Why Python uses zero-based indices and not one-based as in Matlab and R?

Why computer scientists count from zero?


(At) lunch break

Antje Jones: I had a list of letters:

>>> letter=['A','B','C','D','E']

and tried to get the second letter 'B':

>>> letter[2]

'C'

Surprisingly I got a 'C'?!   This is confusing!   A is the 0th letter?!   No one counts like that!

Mike Zero: I agree, for working with objects, 0-based makes no sense. But starting at zero is the way of thinking about time (and data-streams). We don't see the index as an label of an object (for this we use dictionaries), we see the index as a start position of a new interval: a new hour or a new block of data (reading the next 100 letters from a file). We don't 'count' from zero, we simply mean the 'first' element starts at 0.
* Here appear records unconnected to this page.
/-- The cause of one scale, if it fails (R233, order 5). -/
def scaleCause (bits : Nat) : Option (BitVec 7) :=
  match fmtF.unpack bits with
  | .nan _ => some causeScaleNonfinite
  | .inf _ => some causeScaleNonfinite
  | .fin n m _ => if m == 0 then some causeScaleZero else if n then some causeScaleNegative else none

/-- The scale product of a row, rounded to FP32 (R260). -/
def scaleProduct (a w : Nat) : Nat := (fmulV fmtF .rne (fmtF.unpack a) (fmtF.unpack w)).bits

/-- The cause of a scale product, if it fails. -/
def productCause (bits : Nat) : Option (BitVec 7) :=
  match fmtF.unpack bits with
  | .fin _ m _ => if m == 0 then some causeScaleZero else none
  | _ => some causeScaleNonfinite

/-- The first of a list of checks that fails. -/
def firstBad : List (Option (BitVec 7) × W64) → Option Trap
  | [] => none
  | (some cause, addr) :: _ => some { cause, addr := some addr }
  | (none, _) :: rest => firstBad rest

/-- The checks of the scales of block kb, in order, and the products (R233). `rd` reads FP32 bits at a resolved address. -/
def scaleChecks (rd : W64 → Nat) (sa sb : W64) (kb : Nat) : List (Option (BitVec 7) × W64) :=
  let aAddr := fun m => sa + BitVec.ofNat 64 (4 * (32 * kb + m))
  let wAddr := sb + BitVec.ofNat 64 (4 * kb)
  let rows := List.range 32
  (scaleCause (rd wAddr), wAddr) ::
    (rows.map fun m => (scaleCause (rd (aAddr m)), aAddr m)) ++
    rows.map fun m => (productCause (scaleProduct (rd (aAddr m)) (rd wAddr)), aAddr m)

/-- The scale products of a block. -/
def blockScales (rd : W64 → Nat) (sa sb : W64) (kb : Nat) : List W32 :=
  (List.range 32).map fun m =>
    BitVec.ofNat 32 (scaleProduct (rd (sa + BitVec.ofNat 64 (4 * (32 * kb + m)))) (rd (sb + BitVec.ofNat 64 (4 * kb))))

/-- FP32 bits at a resolved address. -/
def State.rd32 (s : State) (p : Part) (a : W64) : Nat := readLE s.mem (quadKey p a) 4

/-- The checks that a member makes of its own operands (R233): the first cause, if any. -/
def mmaCheck (s : State) (cell : Nat) (o : MmaOp) : Option Trap :=
  let p := s.partAt cell
  let c := s.cell cell
  let rel := p.rel cell
  let rels := (rowCells (rowOf cell)).map p.rel
  let a := c.desc o.tda.toNat
  let b := c.desc o.tdb.toNat
  let na := some (o.tda.setWidth 64)
  let nb := some (o.tdb.setWidth 64)
  let tag := (c.acc o.acc.toNat).tag
  if !tdValid a then some { cause := causeDescriptorInvalid, addr := na }
  else if !tdValid b then some { cause := causeDescriptorInvalid, addr := nb }
  else if tdFmt a != fmtCode o.ta then some { cause := causeTensorFormat, addr := na }
  else if tdFmt b != fmtCode o.bTy then some { cause := causeTensorFormat, addr := nb }
  else if geometryBad o rels rel true a then some { cause := causeTensorGeometry, addr := na }
  else if geometryBad o rels rel false b || tdK a != tdK b then some { cause := causeTensorGeometry, addr := nb }
  else if (o.ta == .s8 && tag == .f) || (o.ta != .s8 && tag == .s32) then
    some { cause := causeAccFormat, addr := some (o.acc.setWidth 64) }
  else if o.fp8 then
    firstBad ((List.range (tdK a / 128)).flatMap fun kb =>
      scaleChecks (s.rd32 p) (resolve rel (tdScale a)) (resolve rel (tdScale b)) kb)
  else none

/-- What must be the same in all four members of a matched MMA (R233). R233 does not say how the SCALE field of a BF or S8 descriptor,
which must be zero, is compared. DESIGN CHOICE, log entry 62: as it stands, so that differing ones raise GANG_MISMATCH. -/
def mmaKey (s : State) (cell : Nat) (o : MmaOp) : List W64 :=
  let c := s.cell cell
  let a := c.desc o.tda.toNat
  let b := c.desc o.tdb.toNat
  let rel := s.relOf cell
  [ resolve rel (tdBase a), if o.fp8 then resolve rel (tdScale a) else tdScale a, BitVec.ofNat 64 (tdK a),
    BitVec.ofNat 64 (tdStride a), (tdFmt a).setWidth 64, (fmtCode o.ta).setWidth 64, o.tb.setWidth 64,
    BitVec.ofNat 64 (tdK b) ]
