/-- Whether a released write of a job's strands is still to be performed: its node has not completed before (R304). -/
def State.writesFor (s : State) (p : Part) (job : W32) : Bool :=
  p.cells.any fun n => (s.cell n).ctxs.any (fun x => x.2.writesFor job) || (s.cell n).displaced.any (·.writesFor job)

/-- JOB_DONE: the DMC completes the KERNEL node of the job, once its strands' writes have been performed; a killed or rejected job faults
it (R304, R305, R312, R422). -/
def execJobDone (i : Nat) (s : State) : Out :=
  arrived "JOB_DONE" i s fun m s =>
    match m.body with
    | .jobDone job line _ =>
      match s.slabPart (line / 2 ^ 32) with
      | none => some s
      | some pn =>
        let p := s.part pn
        if s.writesFor p job then none else
        let s := s.endDrop p job
        match p.running.find? fun y => y.1 == job with
        | none => some s
        | some (_, reg, n) =>
          let bad := p.killed.contains job
          let p := { p with running := p.running.filter fun y => y.1 != job, killed := p.killed.filter (· != job)
                            prios := p.prios.filter fun y => y.1 != job, gov := p.gov.jobOver job }
          let s := s.setPart pn p
          match (p.kick reg).replay with
          | none => some s
          | some r => match p.graph r.handle with
            | none => some s
            | some g => some (if bad then s.nodeFault pn reg n r else s.nodeDone pn reg n true true r g)
    | _ => none

/-- Whether a replay has ended: no node runs, and none can start (R302, R305). -/
def Replay.over (r : Replay) : Bool :=
  r.noStart || !r.state.any fun y =>
    (y.2 == .running && !(r.faulted && (r.nodes[y.1]?).any fun x => x.kind == 3)) || (y.2 == .waiting && !r.faulted)

/-- The function of a partition's virtual function in the list of interrupts. -/
def vfIrq (pn : Nat) : Nat := pn + 1

/-- REPLAY_END: the done word is written and the interrupt raised (R301, R305). -/
def execReplayEnd (part reg : Nat) (s : State) : Out :=
  let p := s.part part
  let k := p.kick reg
  event "REPLAY_END" (
    match k.replay with
    | none => none
    | some r => if r.over && p.active then some (
      let s := s.setKick part reg { k with replay := none }
      match p.graph r.handle with
      | none => s
      | some g =>
        let v := BitVec.ofNat 64 r.number ||| if r.faulted then 0x8000000000000000 else 0
        let s := if g.doneVa == 0 then s else (s.execWrite part g.asid g.doneVa v).getD (s.execFails part g.asid .write g.doneVa)
        if g.irq then { s with irqs := s.irqs ++ [(vfIrq part, 2)] } else s) else none)

end Sys2Proof.Machine
end

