/-- The pool lanes that a cell pops, without the strands of a job; each strand is subtracted. -/
def purgeLanes (cell : Nat) (job : W32) : List (Nat × Nat) → State → State
  | [], s => s
  | (d, k) :: rest, s =>
    let (l, n) := (s.lane d k).purge job
    purgeLanes cell job rest (if n == 0 then s else (s.refitLane d k l).subtract cell (List.replicate n job))

/-- The lanes that a cell pops. -/
def State.lanesOfCell (s : State) (cell : Nat) : List (Nat × Nat) :=
  s.dies.flatMap fun d => (d.2.lanes.filter fun l => l.2.cells.contains cell).map fun l => (d.1, l.1)

/-- JOB_DROP: Thieno service tells every cell of the partition, or a cell removes and subtracts the strands of a killed job, and drops
those that arrive until its JOB_DONE (R422). -/
def execJobDrop (i : Nat) (s : State) : Out :=
  arrived "JOB_DROP" i s fun m s =>
    match m.dst, m.body with
    | .cell n, .drop job =>
      let c := s.cell n
      let k := c.strandsOf job
      let c' := c.purge job
      if !c.out then some (
        let (ch, s) := if c'.tail == c.tail then (c.tailChain, s) else s.refit (s.partNo n) c.tailChain (c'.tail.map (·.parcel))
        let s := s.setCell n { c' with tailChain := ch, dropping := if c.dropping.contains job then c.dropping else c.dropping ++ [job] }
        purgeLanes n job (s.lanesOfCell n) (s.subtract n (List.replicate k job))) else none
    | .dmc _, .drop job =>
      match m.src with
      | .cell n =>
        let pn := s.partNo n
        let p := s.part pn
        some (p.cells.foldl (fun s k => s.post { vn := .system, src := m.dst, dst := .cell k, body := .drop job }) s)
      | _ => some s
    | _, _ => none

end Sys2Proof.Machine
end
Let's look to my morning live-stream from midnight (zero) until now:

at=['brr','brr','r','r','r','r','r','r','breakfast','goToWork','programming','meeting','lunch']

   |     |     |   |   |   |   |   |   |           |          |             |         |       |

   0     1     2   3   4   5   6   7   8 o'clock   9         10            11        12   now(end)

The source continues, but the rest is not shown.